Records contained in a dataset
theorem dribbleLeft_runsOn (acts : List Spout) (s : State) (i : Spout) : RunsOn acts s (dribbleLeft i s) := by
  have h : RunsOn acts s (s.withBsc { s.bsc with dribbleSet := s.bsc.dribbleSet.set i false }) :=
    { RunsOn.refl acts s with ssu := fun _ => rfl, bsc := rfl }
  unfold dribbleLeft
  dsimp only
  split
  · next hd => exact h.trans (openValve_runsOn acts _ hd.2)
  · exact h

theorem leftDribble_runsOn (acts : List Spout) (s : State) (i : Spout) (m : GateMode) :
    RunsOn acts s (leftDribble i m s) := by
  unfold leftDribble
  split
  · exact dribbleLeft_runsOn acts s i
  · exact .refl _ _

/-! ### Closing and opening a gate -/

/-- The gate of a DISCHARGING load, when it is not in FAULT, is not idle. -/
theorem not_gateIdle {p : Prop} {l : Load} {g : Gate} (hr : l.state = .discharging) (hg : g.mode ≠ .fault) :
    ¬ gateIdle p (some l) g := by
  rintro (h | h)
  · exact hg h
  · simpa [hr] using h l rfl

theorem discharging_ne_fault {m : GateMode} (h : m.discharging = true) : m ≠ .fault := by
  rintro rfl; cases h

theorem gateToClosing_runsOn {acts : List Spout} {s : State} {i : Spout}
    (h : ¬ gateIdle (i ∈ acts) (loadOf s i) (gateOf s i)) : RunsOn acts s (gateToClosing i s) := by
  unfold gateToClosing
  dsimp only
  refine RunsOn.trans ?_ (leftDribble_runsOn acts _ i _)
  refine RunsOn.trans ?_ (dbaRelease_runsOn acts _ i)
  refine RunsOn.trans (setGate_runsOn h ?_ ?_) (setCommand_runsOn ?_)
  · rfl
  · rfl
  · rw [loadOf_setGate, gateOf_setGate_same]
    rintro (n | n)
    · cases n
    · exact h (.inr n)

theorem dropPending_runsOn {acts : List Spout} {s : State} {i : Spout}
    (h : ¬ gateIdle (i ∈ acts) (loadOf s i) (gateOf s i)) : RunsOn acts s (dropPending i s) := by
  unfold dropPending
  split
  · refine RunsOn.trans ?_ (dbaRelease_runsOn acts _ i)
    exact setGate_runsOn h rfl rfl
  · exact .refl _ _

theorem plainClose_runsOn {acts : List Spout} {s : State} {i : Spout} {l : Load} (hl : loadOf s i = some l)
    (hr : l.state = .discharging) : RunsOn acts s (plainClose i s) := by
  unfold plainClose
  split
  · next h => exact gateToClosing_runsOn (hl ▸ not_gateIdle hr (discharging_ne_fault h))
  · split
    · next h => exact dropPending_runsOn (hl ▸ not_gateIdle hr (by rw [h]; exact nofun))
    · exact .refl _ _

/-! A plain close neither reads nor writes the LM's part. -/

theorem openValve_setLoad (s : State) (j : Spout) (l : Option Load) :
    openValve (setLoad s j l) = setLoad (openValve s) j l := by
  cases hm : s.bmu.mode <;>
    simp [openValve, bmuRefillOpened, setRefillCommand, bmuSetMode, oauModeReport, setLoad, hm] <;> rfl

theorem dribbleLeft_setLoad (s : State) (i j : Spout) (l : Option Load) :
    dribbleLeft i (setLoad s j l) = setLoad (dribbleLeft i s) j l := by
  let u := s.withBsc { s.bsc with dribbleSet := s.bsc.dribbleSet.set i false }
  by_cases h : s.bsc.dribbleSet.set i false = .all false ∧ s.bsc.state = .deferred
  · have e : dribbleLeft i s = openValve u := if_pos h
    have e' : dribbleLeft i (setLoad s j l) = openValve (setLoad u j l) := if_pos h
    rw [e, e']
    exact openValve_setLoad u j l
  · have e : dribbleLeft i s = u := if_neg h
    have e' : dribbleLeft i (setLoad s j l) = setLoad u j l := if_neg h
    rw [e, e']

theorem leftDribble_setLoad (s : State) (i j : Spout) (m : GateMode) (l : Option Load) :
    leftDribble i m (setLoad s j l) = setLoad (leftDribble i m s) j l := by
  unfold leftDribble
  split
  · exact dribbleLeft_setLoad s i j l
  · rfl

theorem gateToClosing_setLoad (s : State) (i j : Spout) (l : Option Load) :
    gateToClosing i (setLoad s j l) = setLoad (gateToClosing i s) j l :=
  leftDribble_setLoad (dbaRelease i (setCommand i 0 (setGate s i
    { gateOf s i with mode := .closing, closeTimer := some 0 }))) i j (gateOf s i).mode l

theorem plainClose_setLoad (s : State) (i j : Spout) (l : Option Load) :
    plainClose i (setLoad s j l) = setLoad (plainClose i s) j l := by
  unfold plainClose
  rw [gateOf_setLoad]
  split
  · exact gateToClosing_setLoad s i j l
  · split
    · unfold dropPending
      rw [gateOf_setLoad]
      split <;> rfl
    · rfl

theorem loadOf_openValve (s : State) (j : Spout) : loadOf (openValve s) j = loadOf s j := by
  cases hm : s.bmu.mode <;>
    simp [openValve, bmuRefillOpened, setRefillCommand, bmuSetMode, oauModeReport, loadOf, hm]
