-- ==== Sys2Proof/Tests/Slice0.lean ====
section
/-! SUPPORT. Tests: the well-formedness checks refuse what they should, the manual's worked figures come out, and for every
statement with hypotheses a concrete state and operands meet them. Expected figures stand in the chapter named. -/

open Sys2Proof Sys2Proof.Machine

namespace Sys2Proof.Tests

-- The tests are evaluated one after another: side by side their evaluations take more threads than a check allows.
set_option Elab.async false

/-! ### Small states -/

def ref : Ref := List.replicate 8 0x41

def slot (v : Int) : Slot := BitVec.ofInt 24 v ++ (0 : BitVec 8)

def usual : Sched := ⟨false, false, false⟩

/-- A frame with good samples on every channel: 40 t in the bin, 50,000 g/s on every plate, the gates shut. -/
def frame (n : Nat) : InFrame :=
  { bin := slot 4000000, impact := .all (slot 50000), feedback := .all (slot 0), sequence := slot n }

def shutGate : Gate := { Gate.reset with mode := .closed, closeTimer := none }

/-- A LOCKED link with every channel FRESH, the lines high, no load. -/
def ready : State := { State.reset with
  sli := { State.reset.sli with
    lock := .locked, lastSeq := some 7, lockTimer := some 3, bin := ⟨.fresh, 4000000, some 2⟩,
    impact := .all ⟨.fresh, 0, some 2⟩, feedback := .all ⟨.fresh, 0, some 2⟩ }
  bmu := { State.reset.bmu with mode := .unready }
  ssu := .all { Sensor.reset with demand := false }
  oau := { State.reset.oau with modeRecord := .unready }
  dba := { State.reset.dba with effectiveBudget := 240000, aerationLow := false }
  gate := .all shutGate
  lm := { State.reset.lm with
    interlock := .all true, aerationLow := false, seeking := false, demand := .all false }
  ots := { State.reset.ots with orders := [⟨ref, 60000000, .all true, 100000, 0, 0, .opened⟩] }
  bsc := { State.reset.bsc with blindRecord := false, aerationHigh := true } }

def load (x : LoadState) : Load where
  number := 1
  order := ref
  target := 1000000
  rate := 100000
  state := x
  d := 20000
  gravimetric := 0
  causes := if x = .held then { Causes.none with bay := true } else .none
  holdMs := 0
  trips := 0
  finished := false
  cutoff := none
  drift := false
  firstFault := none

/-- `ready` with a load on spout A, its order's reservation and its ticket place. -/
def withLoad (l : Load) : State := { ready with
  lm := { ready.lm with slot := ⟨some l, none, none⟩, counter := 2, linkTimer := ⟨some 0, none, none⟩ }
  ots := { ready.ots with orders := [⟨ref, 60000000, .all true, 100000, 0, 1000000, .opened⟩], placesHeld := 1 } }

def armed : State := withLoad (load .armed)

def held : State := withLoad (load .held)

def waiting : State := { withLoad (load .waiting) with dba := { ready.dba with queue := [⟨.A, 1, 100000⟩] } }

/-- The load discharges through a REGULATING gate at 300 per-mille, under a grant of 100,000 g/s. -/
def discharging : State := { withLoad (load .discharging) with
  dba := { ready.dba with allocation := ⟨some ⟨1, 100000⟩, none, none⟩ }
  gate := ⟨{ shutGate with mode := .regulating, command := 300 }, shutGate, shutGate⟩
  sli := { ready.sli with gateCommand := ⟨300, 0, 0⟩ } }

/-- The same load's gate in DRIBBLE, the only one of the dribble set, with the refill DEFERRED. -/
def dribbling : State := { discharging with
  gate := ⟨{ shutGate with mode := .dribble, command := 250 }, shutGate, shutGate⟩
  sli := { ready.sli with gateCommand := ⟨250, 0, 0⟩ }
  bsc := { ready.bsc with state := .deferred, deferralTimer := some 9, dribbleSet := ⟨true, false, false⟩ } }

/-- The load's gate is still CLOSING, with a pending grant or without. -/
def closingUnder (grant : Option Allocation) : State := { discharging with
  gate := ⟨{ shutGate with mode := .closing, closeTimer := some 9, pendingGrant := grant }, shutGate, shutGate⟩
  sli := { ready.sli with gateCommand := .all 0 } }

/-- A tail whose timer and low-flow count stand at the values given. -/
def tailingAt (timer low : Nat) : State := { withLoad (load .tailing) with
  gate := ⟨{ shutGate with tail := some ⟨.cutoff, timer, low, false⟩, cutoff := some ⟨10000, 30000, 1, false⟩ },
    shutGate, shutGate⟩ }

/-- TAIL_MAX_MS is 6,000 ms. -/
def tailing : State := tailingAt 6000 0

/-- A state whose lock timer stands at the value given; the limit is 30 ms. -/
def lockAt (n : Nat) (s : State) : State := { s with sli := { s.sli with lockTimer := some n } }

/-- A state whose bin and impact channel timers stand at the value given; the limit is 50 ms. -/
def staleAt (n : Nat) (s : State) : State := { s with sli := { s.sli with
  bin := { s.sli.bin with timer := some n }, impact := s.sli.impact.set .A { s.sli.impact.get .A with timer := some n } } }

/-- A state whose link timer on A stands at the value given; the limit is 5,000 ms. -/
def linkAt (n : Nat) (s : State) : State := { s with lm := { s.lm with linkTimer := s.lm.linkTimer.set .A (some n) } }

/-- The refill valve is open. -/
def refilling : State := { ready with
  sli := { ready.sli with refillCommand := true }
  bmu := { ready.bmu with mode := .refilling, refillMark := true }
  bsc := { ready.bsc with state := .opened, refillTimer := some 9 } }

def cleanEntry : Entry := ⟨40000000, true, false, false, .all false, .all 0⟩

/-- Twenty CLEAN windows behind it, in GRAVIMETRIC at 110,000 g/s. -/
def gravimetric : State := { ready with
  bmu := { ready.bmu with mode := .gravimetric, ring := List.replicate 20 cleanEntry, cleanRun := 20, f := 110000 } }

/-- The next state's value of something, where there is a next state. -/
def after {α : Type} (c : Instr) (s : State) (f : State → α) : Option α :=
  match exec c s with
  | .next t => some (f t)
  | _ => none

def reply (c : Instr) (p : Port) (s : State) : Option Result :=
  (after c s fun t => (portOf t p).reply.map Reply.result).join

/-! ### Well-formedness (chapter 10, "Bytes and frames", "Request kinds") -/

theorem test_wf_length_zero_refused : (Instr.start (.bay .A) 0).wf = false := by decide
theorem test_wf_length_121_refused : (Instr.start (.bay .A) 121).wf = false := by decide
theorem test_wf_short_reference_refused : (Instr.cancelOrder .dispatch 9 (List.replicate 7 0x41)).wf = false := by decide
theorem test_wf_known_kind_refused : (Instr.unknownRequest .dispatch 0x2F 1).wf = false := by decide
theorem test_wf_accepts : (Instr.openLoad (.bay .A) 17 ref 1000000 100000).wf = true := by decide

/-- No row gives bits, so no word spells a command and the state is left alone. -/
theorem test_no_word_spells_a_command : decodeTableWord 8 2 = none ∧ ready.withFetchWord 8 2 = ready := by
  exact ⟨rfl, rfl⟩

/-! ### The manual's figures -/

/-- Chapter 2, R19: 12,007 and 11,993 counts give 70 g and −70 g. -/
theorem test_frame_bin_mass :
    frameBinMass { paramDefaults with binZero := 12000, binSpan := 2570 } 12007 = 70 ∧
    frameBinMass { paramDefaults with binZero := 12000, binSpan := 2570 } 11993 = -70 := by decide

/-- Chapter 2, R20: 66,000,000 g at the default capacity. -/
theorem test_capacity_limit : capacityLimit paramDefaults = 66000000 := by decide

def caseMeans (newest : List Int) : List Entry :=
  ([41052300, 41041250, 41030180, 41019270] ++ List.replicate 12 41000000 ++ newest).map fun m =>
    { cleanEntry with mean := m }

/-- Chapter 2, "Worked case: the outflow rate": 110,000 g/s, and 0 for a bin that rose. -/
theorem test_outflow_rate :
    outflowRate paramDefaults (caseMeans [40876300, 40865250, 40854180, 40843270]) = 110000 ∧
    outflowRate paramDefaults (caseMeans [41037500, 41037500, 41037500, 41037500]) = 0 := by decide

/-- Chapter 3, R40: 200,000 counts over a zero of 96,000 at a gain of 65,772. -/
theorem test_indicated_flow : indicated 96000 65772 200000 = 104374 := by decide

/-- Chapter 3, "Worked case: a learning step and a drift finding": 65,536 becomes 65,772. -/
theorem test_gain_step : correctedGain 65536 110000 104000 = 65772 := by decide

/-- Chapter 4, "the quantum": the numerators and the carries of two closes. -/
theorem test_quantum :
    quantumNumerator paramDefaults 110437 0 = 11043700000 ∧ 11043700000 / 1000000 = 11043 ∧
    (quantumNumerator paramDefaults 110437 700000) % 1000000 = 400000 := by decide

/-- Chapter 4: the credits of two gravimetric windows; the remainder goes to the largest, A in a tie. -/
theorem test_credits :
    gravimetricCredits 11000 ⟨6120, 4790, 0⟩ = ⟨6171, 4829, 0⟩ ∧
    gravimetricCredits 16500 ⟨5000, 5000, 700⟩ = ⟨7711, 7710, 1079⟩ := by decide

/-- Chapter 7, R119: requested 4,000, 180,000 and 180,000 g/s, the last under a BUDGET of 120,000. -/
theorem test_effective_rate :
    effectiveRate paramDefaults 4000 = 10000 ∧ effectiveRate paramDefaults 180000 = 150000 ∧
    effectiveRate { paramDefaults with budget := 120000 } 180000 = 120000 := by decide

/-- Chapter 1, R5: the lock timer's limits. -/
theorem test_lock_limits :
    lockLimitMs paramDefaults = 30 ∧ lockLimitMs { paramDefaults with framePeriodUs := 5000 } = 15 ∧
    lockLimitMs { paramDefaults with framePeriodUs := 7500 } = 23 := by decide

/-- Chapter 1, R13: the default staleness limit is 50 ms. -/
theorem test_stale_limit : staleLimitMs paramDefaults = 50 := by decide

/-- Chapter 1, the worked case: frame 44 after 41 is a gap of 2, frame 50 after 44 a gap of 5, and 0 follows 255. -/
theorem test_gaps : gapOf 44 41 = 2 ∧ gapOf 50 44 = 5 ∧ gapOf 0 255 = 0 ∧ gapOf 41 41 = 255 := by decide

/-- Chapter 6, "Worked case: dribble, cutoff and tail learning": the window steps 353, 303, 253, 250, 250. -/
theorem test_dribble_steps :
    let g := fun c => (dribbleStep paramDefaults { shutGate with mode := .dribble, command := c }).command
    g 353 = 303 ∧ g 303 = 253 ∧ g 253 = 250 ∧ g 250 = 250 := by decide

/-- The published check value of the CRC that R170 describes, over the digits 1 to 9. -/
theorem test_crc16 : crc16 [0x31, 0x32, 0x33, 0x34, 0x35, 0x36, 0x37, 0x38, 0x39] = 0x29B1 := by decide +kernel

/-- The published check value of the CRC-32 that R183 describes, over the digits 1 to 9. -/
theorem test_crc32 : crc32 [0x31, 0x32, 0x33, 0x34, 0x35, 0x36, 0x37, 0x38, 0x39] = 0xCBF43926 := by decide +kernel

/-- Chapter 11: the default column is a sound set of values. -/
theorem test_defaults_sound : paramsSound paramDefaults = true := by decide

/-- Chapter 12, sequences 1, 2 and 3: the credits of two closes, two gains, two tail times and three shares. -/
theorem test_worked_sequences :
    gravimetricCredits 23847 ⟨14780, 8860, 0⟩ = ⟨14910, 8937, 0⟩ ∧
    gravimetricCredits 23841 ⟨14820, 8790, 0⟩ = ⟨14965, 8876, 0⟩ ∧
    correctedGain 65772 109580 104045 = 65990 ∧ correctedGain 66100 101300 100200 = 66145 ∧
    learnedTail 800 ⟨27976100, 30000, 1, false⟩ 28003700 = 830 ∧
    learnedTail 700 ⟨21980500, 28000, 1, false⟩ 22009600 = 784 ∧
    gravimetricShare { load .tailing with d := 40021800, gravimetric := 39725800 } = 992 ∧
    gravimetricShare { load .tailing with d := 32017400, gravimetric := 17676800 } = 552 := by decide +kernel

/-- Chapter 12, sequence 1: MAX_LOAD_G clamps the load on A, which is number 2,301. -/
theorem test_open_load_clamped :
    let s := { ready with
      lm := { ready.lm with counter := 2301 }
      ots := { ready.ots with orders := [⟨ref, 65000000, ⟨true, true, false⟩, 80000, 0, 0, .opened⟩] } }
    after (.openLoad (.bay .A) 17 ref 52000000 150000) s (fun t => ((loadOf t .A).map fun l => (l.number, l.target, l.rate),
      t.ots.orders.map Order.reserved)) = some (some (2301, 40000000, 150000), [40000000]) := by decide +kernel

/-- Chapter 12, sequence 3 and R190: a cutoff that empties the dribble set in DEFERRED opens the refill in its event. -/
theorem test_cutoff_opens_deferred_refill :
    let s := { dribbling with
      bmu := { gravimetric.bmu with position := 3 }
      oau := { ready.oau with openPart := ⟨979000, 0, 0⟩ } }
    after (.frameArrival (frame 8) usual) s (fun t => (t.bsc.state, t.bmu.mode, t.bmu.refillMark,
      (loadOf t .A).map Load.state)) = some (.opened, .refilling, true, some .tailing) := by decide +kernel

### TASK TO CARRY OUT
List each line of the records that holds the string "closes".

### REPLY TO THE EXERCISE
/-- Chapter 4, "the quantum": the numerators and the carries of two closes. -/
/-- Chapter 12, sequences 1, 2 and 3: the credits of two closes, two gains, two tail times and three shares. -/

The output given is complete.